-- ==== Sys2Proof/Machine/Mover.lean ====
section
/-! DEFINITION. The Graver block mover (chapter 14). A unit runs burst by burst; GRAVER_UNIT_END ends it and chooses the next channel. -/

namespace Sys2Proof.Machine
open Reg

/-! ### Memory (R353) -/

/-- Why an access to a byte of SRAM or DRAM fails; 0 where it does not (Tables MOVER-3, MOVER-4). -/
def byteFail (s : State) (space a : Nat) : Nat :=
  if space = 0 then (if a < 0x03000000 then 0 else 7)
  else if 2 ^ 38 ≤ a then 7
  else
    match dramPlace a with
    | (_, [c]) =>
      if dmcState s c = 5 then 3
      else if dmcState s c = 0 ∨ getFld s (DMC_DIMM_SIZE_GIB c) * 2 ^ 30 ≤ a % 2 ^ 36 then 7 else 0
    | (_, cs) => if cs.all (fun c => dmcDown s c) then 3 else 0

/-- The entry that holds a staging page, with the page's place in its run. -/
def stageOwner (s : State) (p : Nat) : Option (Nat × JEntry × Nat) :=
  (s.io.journal.find? (fun q => decide (q.2.stage.1 ≤ p ∧ p < q.2.stage.1 + q.2.stage.2))).map (fun q => (q.1, q.2, p - q.2.stage.1))

/-- A byte of a staging page in use: what the entry holds for its position and block (R63); none before that has arrived. -/
def stageByte (s : State) (e : JEntry) (i o : Nat) : Option Nat :=
  match plateOf s e.seg.plate with
  | none => none
  | some x =>
    let q := stagePlace x.geom e i
    if q.1 < x.geom.k then (contentAt x.geom e q.1 q.2).map (fun t => byteAt t.data o)
    else (smGet e.parity (gkey q.1 q.2)).map (fun d => byteAt d o)

/-- A byte written to a staging page in use changes what the entry holds there. -/
def setStage (j : Nat) (e : JEntry) (i o v : Nat) (s : State) : State :=
  match plateOf s e.seg.plate with
  | none => s
  | some x =>
    let q := stagePlace x.geom e i
    let lin := q.1 * x.geom.bps + q.2
    let key := gkey q.1 q.2
    if x.geom.k ≤ q.1 then updEntry j (fun y => { y with parity := smSet y.parity key (setByte (smGetD y.parity key []) o v) }) s
    else match smGet e.newData lin, smGet e.old key with
      | some d, _ => updEntry j (fun y => { y with newData := smSet y.newData lin (setByte d o v) }) s
      | none, some t => updEntry j (fun y => { y with old := smSet y.old key { t with data := setByte t.data o v } }) s
      | none, none => s

/-- A byte as the Graver reads it: journal entries as Table WRITE-5 lays them out, what staging and the DRAM regions hold, and what the Graver
wrote. Every reset clears SRAM (R401), so core memory that the Graver has not written reads 0. Bytes of structures that the spec does not lay
out, and of staging pages that no entry holds and the Graver has not written, are free (notes/assumptions/66.md). -/
def readByte (s : State) (space a n : Nat) : Nat :=
  let free := (Config.workByte (s.fresh + n)).toNat
  if space = 0 then
    if 0x02000000 ≤ a ∧ a < 0x02600000 then
      let j := (a - 0x02000000) / 128
      match entryOf s j with
      | some e => byteAt (entryBytes s j e 0) (a % 128)
      | none => 0
    else if readOnly a then free
    else if 0x02E00000 ≤ a then smGetD s.mover.sram a 0
    else match stageOwner s (a / 4096) with
      | some (_, e, i) => (stageByte s e i (a % 4096)).getD free
      | none => (smGet s.mover.sram a).getD free
  else
    let low := a % 2 ^ 36
    if low < 2 ^ 32 then (smGet s.mover.dram low).getD free else (regionByte s (bitsOf a 36 2) low).getD free

/-- Write a byte. -/
def writeByte (space a v : Nat) (s : State) : State :=
  if space = 0 then
    match (if a < 0x02000000 then stageOwner s (a / 4096) else none) with
    | some (j, e, i) => setStage j e i (a % 4096) v s
    | none => updMover (fun m => { m with sram := smSet m.sram a v }) s
  else
    let low := a % 2 ^ 36
    if low < 2 ^ 32 then updMover (fun m => { m with dram := smSet m.dram low v }) s else setRegion (bitsOf a 36 2) low v s

/-- GRAVER_GO (R347): CH_CTL written with GO. -/
def execGraverGo (w : Win) (c : Nat) (chain : Bool) (s : State) : Host.Outcome State Fault Refusal :=
  run (decide (c < 16)) (guardWrite w (0xE0 + c) (fun t =>
    if chState t c ≠ 0 ∨ fenced t 0xDF ∨ fenced t (0xE0 + c) then t
    else
      let t1 := seqIf (0xE0 + c) t (setFlag (MCH_CH_CTL_CHAIN c) chain t)
      let t2 := setFld (MCH_CH_CTL_GO c) 1 (setFld (MCH_CH_STAT_STATE c) 1 (setFld (PG_STAT_ASLEEP (0xE0 + c)) 0 (setFld (PG_STAT_ASLEEP 0xDF) 0 t1)))
      let t3 := if chain then setFld (MCH_CH_CUR_LO_ADDR c) (getFld t2 (MCH_CH_HEAD_LO_SPACE c) + 128 * getFld t2 (MCH_CH_HEAD_LO_ADDR c))
          (setFld (MCH_CH_CUR_HI_ADDR c) (getFld t2 (MCH_CH_HEAD_HI_ADDR c)) t2) else t2
      chooseUnit (updMch c (fun _ => { loaded := !chain, off := 0, ended := none }) t3)) s)

/-- The first byte of a unit that has not been moved yet, for a unit that is stopped. -/
def cutUnit (c kind : Nat) (s : State) : State :=
  updMch c (fun m => { m with ended := some (m.ended.getD (kind, m.off, false)) }) s

/-- STOP of a channel (R358): the running unit ends after its burst; a pending channel is IDLE. -/
def stopCh (c : Nat) (s : State) : State :=
  if chState s c = 2 then (if (mchOf s c).loaded then cutUnit c 8 s else chooseUnit (releaseMover c (idleCh c s)))
  else if chState s c = 0 then s
  else showMover (idleCh c s)

/-- GRAVER_STOP (R358). -/
def execGraverStop (w : Win) (c : Nat) (s : State) : Host.Outcome State Fault Refusal :=
  run (decide (c < 16)) (guardWrite w (0xE0 + c) (stopCh c) s)

/-- The Graver's fence (Table MOVER-8): of the common page, or of the channel page of the running unit. A channel that waits for its descriptor has
no unit to end, and is pending again. -/
def moverFence (p : Nat) (s : State) : State :=
  match s.mover.run with
  | some c =>
    if p ≠ 0xDF ∧ p ≠ 0xE0 + c then s
    else if (mchOf s c).loaded then cutUnit c 9 s
    else if isSet s (MCH_CH_CTL_CHAIN c) then chooseUnit (releaseMover c (setFld (MCH_CH_STAT_STATE c) 1 s))
    else ownDone c s
  | none => s

/-- The channels that an access to a DRAM address goes to: a write of the working region to every channel in service, a read to the lowest-numbered
one (R303). -/
def dramChs (s : State) (a : Nat) (wr : Bool) : List Nat :=
  let up := (dramPlace a).2.filter (fun c => !dmcDown s c)
  if wr then up else up.take 1

/-- An access to a DRAM line is held: the channel trains, changes speed, has not initialised the line, or serves the vault dump alone (R307, R316,
R319). -/
def lineHeld (s : State) (a : Nat) (wr : Bool) : Bool :=
  decide (byteFail s 1 a = 0) && (dramChs s a wr).any (fun c => !dmcTakes s c (a % 2 ^ 36))

/-- An access of n bytes to a DRAM line reaches its channels: banks and bytes. A write that does not fill the line is a read and a write (R310). -/
def touchLine (wr : Bool) (a n : Nat) (s : State) : State :=
  (dramChs s a wr).foldl (fun u c => let v := access c (a % 2 ^ 36) u; if wr && decide (n ≠ 64) then access c (a % 2 ^ 36) v else v) s

/-- The two lines of a descriptor are read. -/
def descRead (space a : Nat) (s : State) : State :=
  if space = 1 ∧ byteFail s space a = 0 then touchLine false (a + 64) 64 (touchLine false a 64 s) else s

/-- Bytes of a descriptor are written back (R355), where its memory takes them. -/
def descWrite (space a : Nat) (v : List Byte) (s : State) : State :=
  if byteFail s space a ≠ 0 ∨ (space = 0 ∧ readOnly a) then s
  else (List.range v.length).foldl (fun u i => writeByte space (a + i) (byteAt v i) u) (if space = 1 then touchLine true a v.length s else s)

/-- What an error of the SRAM or DRAM read at byte `a` for channel `c` does (R355): an SRAM error is reported; a DRAM one is corrected, or freezes its
channel (R309, R312). -/
def memErr (space a c : Nat) (errs : List DevErr) (s : State) : State :=
  if space = 0 then report 0x02 0xDF a s
  else match (dramChs s a false).head? with
    | none => s
    | some ch => burstRead ch { addr := a % 2 ^ 36 / 64 * 64, master := 0xE0 + c } (isSet s (DMC_CFG_CORR_WB ch)) errs s

/-- The ERR_KIND of that error where no data comes (Table MOVER-4); `t` is the state it leaves. A region with a second copy is read from that copy
(Table DRAM-6). -/
def memErrKind (space a : Nat) (errs : List DevErr) (s t : State) : Option Nat :=
  if space = 0 then some 2
  else match (dramChs s a false).head? with
    | none => none
    | some ch => if eccUncorrected (eccOf s ch errs) && (dramChs t a false).isEmpty then some 3 else none

/-- DESCRIPTOR_FETCH (R349, R357): `ue` says that an access ended uncorrected. A channel chosen for a descriptor that waits for a request was
not pending (R347), and gives the mover back. A fetch from a DRAM channel that holds it waits. -/
def fetchDesc (c : Nat) (ue : Option MoveErr) (s : State) : State :=
  if !isSet s (MCH_CH_CTL_CHAIN c) ∨ chState s c = 0 ∨ (mchOf s c).loaded then s
  else
    let v := getFld s (MCH_CH_CUR_LO_ADDR c) + 2 ^ 32 * getFld s (MCH_CH_CUR_HI_ADDR c)
    let space := v % 2
    let a := v / 128 * 128
    let sr := descRead space a s
    let s0 := match ue with
      | some e => if byteFail s space a ≠ 0 then s else memErr space (a + e.off % 128) c e.errs sr
      | none => sr
    let bad := (ue.bind (fun e => memErrKind space (a + e.off % 128) e.errs s s0)).isSome
    if space = 1 ∧ lineHeld s a false then s
    else if bad ∨ byteFail s space a ≠ 0 then
      let s1 := setEvt (0xE0 + c) MCH_EVT_END (setEvt (0xE0 + c) MCH_EVT_FETCH_ERR s0)
      chooseUnit (releaseMover c (idleCh c s1))
    else
      let b := (List.range 128).map (fun i => BitVec.ofNat 8 (readByte s space (a + i) i))
      let s1 := updMch c (fun _ => { loaded := true, off := 0, ended := none }) (setDesc c b (useFresh 128 s0))
      if chState s1 c ≠ 2 then chooseUnit s1
      else if noRequest s1 c then chooseUnit (releaseMover c (setFld (MCH_CH_STAT_STATE c) 1 s1))
      else startUnit c s1

def execDescriptorFetch (c : Nat) (ue : Option MoveErr) (s : State) : Host.Outcome State Fault Refusal := run (decide (c < 16)) (fetchDesc c ue s)

/-! ### Bursts (R351, R352) -/

/-- Bytes of the next burst: at most 256 of one run, contiguous on every side the operation uses. -/
def burstLen (b : List Byte) (p : Nat) : Nat :=
  let at0 := fun (d : Side) (i : Nat) => decide (byteAddr b d (p + i) = (byteAddr b d p + i) % 2 ^ 64)
  ((List.range 256).takeWhile (fun i => decide (p + i < dTotal b) && (decide (dOp b = 1) || at0 (srcSide b) i) && at0 (dstSide b) i)).length

/-- The accesses of n bytes from offset p on a memory side: none crosses a 64-byte line (R352). Each as its offset and its bytes. -/
def lineCuts (b : List Byte) (d : Side) (p n : Nat) : List (Nat × Nat) :=
  let starts := (List.range n).filter (fun i => decide (i = 0 ∨ byteAddr b d (p + i) % 64 = 0))
  starts.map (fun i => (i, min n (i + 64 - byteAddr b d (p + i) % 64) - i))

/-- The first failing access on a memory side, as its offset in the unit, with its kind. -/
def sideFail (s : State) (b : List Byte) (d : Side) (p n : Nat) : Option (Nat × Nat) :=
  if d.space = 2 then none
  else ((lineCuts b d p n).map (fun q => (p + q.1, byteFail s d.space (byteAddr b d (p + q.1))))).find? (fun q => decide (q.2 ≠ 0)) |>.map (fun q => (q.2, q.1))

/-- The function of a host side may be asked: present, and neither stopped nor under reset (R269, R277, Table MOVER-4). -/
def hostGone (s : State) (d : Side) : Bool := decide (d.space = 2) && (!isFunction s d.port d.func || (fnOf s d.port d.func).flr)
def hostHeld (s : State) (d : Side) : Bool := decide (d.space = 2) && !fnLive s d.port d.func

/-- The requests of a host read (R264). -/
def sideReqs (s : State) (b : List Byte) (d : Side) (p n : Nat) : List (Nat × Nat) :=
  cutReq (fnOf s d.port d.func).cfg.mrrs (n + 1) (byteAddr b d p) n

/-- A host read finds no room under the port's limit of outstanding requests (R264). -/
def hostFull (s : State) (b : List Byte) (d : Side) (p n : Nat) : Bool :=
  decide (d.space = 2) && decide (readLimit s d.port < readsOut s d.port + (sideReqs s b d p n).length)

/-- One of a side's DRAM accesses is held. -/
def dramHeld (s : State) (b : List Byte) (d : Side) (wr : Bool) (p n : Nat) : Bool :=
  decide (d.space = 1) && (lineCuts b d p n).any (fun q => lineHeld s (byteAddr b d (p + q.1)) wr)

/-- The bytes of a side, for n bytes from offset p: from memory, or what the host returned. -/
def sideRead (s : State) (b : List Byte) (d : Side) (p n salt : Nat) (h : HostRd) : List Nat :=
  if d.space = 2 then (match h with
    | .data x => (List.range n).map (byteAt x)
    | _ => [])
  else (List.range n).map (fun i => readByte s d.space (byteAddr b d (p + i)) (salt + i))

/-- The DRAM accesses of a side. -/
def touchDram (b : List Byte) (d : Side) (wr : Bool) (p n : Nat) (s : State) : State :=
  if d.space ≠ 1 then s
  else (lineCuts b d p n).foldl (fun t q => touchLine wr (byteAddr b d (p + q.1)) q.2 t) s

/-- A read of host memory for the Graver (R352): its requests, its bytes counted, its errors logged. -/
def hostFetch (b : List Byte) (d : Side) (p n : Nat) (h : HostRd) (s : State) : State :=
  if d.space ≠ 2 then s
  else
    let t := s.io.nextTag
    let s1 := (sideReqs s b d p n).foldl (fun u r => emit (.hostRead t d.port d.func r.1 r.2 false) u) (updIo (fun i => { i with nextTag := t + 1 }) s)
    readEnded d.port d.func t n h s1

/-- A side's reads are made: of the host, or of DRAM. -/
def sideFetch (b : List Byte) (d : Side) (p n : Nat) (h : HostRd) (s : State) : State := touchDram b d false p n (hostFetch b d p n h s)

/-- Write the bytes of a burst, up to a failing access. -/
def sideWrite (b : List Byte) (d : Side) (p : Nat) (v : List Nat) (s : State) : State :=
  if d.space = 2 then hostWrite d.port d.func (byteAddr b d p) (v.map (BitVec.ofNat 8)) false s
  else ((List.range v.length).zip v).foldl (fun (t : State) (q : Nat × Nat) => writeByte d.space (byteAddr b d (p + q.1)) q.2 t)
    (touchDram b d true p v.length s)

/-- Bytes moved are counted (Tables MOVER-6, MOVER-7). -/
def moved (c n : Nat) (s : State) : State :=
  add64 MOV_BYTES_LO_COUNT MOV_BYTES_HI_COUNT n (add64 (MCH_CH_BYTES_LO_COUNT c) (MCH_CH_BYTES_HI_COUNT c) n (updMch c (fun m => { m with off := m.off + n }) s))

/-- A burst that failed with a kind at an offset. -/
def badBurst (c k r : Nat) (s : State) : State := updMch c (fun y => { y with ended := some (k, r, false) }) s

/-- What the error `e` of a burst's side at offset `p` does. -/
def sideErr (b : List Byte) (d : Side) (c p : Nat) (e : MoveErr) (s : State) : State :=
  if d.space = 2 then s else memErr d.space (byteAddr b d (p + e.off)) c e.errs s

##########

What you need to do » A word-for-word copy of the lines above from the one with "else showMover (idleCh c s)" through the one with "its descriptor has", inclusive, is the only output wanted.

Solution to this exercise »
  else showMover (idleCh c s)

/-- GRAVER_STOP (R358). -/
def execGraverStop (w : Win) (c : Nat) (s : State) : Host.Outcome State Fault Refusal :=
  run (decide (c < 16)) (guardWrite w (0xE0 + c) (stopCh c) s)

/-- The Graver's fence (Table MOVER-8): of the common page, or of the channel page of the running unit. A channel that waits for its descriptor has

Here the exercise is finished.